● The task
Scan the lines below for the string "entryData" and copy every one that has it.

● Provided data
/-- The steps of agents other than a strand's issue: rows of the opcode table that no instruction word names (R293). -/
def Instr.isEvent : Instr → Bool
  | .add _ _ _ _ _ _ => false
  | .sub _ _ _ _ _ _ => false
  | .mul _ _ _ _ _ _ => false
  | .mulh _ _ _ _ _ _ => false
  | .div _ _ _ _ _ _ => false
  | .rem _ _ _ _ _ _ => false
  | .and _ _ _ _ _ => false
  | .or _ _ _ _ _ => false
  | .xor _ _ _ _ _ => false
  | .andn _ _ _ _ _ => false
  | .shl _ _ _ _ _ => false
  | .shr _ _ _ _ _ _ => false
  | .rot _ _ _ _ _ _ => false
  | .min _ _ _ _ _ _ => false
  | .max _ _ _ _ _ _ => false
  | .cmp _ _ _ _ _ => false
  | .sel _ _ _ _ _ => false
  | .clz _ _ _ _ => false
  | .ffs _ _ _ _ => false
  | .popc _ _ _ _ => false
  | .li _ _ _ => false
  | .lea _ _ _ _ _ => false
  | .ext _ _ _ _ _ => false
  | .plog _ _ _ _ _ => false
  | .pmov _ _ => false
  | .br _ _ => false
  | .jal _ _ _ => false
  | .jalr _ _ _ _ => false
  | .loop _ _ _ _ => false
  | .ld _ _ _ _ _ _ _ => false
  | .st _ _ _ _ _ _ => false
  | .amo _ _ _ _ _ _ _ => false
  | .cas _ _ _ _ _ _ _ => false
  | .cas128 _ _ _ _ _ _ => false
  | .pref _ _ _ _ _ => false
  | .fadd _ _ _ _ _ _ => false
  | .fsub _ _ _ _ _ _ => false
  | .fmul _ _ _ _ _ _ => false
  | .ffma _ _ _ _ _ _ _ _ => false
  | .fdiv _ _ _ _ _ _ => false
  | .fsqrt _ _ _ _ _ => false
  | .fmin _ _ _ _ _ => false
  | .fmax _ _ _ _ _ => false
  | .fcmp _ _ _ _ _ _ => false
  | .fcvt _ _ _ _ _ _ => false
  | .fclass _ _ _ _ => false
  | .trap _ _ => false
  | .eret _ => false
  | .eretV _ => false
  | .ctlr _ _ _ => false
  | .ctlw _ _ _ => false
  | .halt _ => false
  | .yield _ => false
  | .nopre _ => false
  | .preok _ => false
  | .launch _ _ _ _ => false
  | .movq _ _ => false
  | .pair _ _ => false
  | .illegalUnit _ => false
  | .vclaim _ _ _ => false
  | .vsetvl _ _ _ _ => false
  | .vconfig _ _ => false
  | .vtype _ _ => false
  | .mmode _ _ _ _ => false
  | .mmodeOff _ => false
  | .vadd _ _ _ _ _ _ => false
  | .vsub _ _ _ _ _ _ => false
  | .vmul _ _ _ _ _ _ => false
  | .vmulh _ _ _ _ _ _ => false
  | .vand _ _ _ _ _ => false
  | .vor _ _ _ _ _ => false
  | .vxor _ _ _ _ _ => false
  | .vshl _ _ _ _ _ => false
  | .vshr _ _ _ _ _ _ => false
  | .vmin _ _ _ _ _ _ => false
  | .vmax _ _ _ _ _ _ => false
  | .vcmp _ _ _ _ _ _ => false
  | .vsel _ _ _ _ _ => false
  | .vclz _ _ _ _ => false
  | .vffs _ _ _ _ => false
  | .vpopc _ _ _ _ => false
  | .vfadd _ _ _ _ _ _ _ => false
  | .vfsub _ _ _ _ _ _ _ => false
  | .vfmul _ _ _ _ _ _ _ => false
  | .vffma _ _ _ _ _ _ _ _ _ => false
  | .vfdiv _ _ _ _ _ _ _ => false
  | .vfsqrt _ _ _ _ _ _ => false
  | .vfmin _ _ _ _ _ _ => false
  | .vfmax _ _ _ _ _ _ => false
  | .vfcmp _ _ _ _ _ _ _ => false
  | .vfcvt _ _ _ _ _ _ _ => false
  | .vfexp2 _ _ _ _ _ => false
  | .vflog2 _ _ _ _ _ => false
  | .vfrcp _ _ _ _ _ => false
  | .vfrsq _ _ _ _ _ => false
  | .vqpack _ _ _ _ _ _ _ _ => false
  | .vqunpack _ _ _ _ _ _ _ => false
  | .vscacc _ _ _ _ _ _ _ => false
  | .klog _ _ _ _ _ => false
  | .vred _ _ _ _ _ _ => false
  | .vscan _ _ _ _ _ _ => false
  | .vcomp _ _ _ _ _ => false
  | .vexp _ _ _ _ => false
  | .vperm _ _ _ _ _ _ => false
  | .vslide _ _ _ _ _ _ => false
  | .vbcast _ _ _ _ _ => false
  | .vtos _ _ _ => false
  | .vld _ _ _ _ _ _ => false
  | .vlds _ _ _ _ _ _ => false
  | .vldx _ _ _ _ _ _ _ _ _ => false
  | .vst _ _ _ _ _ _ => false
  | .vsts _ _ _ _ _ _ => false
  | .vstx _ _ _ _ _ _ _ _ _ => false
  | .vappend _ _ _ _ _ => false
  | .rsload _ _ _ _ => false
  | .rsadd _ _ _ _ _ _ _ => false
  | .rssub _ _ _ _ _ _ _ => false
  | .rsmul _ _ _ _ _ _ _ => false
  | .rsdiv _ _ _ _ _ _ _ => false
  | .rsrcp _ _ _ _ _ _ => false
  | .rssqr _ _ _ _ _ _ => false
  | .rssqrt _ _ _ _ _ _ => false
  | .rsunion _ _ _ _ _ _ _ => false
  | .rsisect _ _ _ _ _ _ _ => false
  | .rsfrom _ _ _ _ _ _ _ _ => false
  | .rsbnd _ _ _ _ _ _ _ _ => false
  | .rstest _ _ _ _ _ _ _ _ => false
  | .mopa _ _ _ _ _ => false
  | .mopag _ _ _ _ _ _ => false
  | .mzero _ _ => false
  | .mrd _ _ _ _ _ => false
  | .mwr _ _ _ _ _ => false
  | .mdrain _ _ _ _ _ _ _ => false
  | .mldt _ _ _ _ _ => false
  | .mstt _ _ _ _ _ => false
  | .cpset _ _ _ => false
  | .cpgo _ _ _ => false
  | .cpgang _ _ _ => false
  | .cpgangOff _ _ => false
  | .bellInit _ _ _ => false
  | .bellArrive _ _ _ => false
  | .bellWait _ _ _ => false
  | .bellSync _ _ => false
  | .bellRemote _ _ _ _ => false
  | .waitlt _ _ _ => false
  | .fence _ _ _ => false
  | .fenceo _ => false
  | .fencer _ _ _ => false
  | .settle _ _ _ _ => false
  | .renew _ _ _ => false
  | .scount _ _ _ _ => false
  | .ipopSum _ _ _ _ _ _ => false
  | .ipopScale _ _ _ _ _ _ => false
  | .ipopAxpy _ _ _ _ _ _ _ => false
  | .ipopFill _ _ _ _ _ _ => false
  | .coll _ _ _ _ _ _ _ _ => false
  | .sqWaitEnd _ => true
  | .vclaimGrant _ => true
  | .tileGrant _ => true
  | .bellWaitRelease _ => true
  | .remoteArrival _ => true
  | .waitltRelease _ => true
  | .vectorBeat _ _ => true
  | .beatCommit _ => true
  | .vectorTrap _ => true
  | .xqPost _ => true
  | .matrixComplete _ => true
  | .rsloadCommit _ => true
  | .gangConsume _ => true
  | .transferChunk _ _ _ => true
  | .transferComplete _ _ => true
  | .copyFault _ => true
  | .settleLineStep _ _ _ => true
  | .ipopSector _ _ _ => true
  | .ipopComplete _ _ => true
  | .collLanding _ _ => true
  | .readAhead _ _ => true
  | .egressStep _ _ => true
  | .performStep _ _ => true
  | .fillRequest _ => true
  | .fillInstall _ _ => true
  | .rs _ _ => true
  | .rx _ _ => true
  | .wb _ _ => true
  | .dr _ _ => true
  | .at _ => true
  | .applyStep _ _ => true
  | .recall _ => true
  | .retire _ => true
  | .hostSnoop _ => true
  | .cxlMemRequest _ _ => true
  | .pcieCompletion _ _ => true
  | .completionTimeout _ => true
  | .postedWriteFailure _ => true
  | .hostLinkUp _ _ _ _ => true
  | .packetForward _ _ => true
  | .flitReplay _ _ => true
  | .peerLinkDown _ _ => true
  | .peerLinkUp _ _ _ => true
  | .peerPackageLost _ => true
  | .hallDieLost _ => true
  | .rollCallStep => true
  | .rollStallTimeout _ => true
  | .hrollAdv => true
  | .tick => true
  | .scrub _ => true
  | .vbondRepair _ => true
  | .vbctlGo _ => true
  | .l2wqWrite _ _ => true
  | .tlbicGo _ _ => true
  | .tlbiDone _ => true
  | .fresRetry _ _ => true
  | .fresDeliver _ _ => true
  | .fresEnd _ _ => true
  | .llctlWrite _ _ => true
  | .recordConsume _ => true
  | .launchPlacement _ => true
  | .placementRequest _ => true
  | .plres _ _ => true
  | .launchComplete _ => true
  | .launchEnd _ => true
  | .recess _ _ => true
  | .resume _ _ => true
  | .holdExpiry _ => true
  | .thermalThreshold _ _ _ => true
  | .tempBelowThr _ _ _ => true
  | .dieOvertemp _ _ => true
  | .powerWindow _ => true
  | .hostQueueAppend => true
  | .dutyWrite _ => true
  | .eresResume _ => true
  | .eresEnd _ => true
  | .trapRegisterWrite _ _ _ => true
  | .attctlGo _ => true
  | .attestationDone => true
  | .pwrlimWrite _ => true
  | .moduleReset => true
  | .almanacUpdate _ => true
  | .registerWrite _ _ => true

==

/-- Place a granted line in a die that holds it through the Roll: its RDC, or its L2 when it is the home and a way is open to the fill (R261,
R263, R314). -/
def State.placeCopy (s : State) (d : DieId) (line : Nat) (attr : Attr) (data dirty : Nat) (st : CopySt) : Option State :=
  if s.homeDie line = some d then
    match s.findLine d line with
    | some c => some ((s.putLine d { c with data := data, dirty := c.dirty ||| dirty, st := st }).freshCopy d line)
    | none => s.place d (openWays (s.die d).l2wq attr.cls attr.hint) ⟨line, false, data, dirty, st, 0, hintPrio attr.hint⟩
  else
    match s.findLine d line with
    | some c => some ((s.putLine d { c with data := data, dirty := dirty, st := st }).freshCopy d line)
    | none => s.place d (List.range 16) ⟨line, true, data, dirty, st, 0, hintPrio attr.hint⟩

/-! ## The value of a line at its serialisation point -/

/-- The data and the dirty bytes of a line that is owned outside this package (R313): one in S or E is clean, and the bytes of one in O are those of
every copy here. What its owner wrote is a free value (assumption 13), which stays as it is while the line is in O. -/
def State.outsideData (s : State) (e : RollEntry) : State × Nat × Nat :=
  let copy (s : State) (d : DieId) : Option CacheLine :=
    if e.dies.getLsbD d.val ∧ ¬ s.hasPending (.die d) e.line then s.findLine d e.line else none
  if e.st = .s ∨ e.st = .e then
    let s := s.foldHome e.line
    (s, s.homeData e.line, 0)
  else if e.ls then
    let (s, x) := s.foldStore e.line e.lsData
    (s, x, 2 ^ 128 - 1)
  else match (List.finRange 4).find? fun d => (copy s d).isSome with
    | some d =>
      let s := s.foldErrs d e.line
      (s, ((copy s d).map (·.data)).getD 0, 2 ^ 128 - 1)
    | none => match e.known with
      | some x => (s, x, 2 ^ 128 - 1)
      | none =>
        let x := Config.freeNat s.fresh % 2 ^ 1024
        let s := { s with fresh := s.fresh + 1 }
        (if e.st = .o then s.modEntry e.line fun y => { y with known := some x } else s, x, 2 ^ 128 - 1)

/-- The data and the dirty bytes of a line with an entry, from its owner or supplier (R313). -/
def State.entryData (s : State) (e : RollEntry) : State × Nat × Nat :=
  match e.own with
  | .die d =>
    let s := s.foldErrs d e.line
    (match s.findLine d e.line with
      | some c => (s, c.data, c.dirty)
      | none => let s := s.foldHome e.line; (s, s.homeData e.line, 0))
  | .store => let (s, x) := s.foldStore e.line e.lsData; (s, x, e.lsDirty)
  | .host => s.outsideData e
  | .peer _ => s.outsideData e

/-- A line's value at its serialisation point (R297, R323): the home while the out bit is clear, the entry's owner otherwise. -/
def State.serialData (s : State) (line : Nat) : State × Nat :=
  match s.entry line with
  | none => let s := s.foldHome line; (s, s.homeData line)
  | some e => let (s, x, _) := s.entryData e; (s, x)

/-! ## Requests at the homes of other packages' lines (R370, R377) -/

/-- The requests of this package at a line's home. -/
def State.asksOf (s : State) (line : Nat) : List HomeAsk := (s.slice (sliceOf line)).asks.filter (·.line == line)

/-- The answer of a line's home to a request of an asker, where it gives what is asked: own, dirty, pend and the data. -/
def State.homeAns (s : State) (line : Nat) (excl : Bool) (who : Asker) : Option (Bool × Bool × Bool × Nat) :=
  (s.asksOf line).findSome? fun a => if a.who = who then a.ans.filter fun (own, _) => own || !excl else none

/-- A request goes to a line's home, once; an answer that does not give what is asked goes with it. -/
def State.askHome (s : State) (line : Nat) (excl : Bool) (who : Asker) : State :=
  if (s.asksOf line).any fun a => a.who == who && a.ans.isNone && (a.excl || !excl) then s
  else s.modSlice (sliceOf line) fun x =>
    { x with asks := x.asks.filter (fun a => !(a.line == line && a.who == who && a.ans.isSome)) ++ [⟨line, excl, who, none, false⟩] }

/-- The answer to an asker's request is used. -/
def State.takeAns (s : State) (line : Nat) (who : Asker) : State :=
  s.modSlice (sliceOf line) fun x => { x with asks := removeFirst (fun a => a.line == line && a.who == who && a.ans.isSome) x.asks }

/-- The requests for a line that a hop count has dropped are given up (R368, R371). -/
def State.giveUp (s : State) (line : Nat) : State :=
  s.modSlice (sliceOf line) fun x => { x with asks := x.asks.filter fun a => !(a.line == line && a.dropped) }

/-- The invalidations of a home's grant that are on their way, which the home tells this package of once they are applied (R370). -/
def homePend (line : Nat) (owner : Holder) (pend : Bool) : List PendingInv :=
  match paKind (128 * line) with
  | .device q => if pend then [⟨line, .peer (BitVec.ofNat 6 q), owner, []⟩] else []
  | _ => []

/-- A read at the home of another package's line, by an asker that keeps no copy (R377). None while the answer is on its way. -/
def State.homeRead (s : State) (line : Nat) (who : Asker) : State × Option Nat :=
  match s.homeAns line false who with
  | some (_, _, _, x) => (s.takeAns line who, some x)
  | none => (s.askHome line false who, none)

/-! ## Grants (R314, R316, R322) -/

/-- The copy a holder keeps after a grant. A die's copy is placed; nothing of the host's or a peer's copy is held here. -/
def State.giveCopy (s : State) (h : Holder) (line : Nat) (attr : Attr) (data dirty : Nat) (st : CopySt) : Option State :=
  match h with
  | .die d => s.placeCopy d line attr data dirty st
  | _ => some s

● Task response
def State.entryData (s : State) (e : RollEntry) : State × Nat × Nat :=
  | some e => let (s, x, _) := s.entryData e; (s, x)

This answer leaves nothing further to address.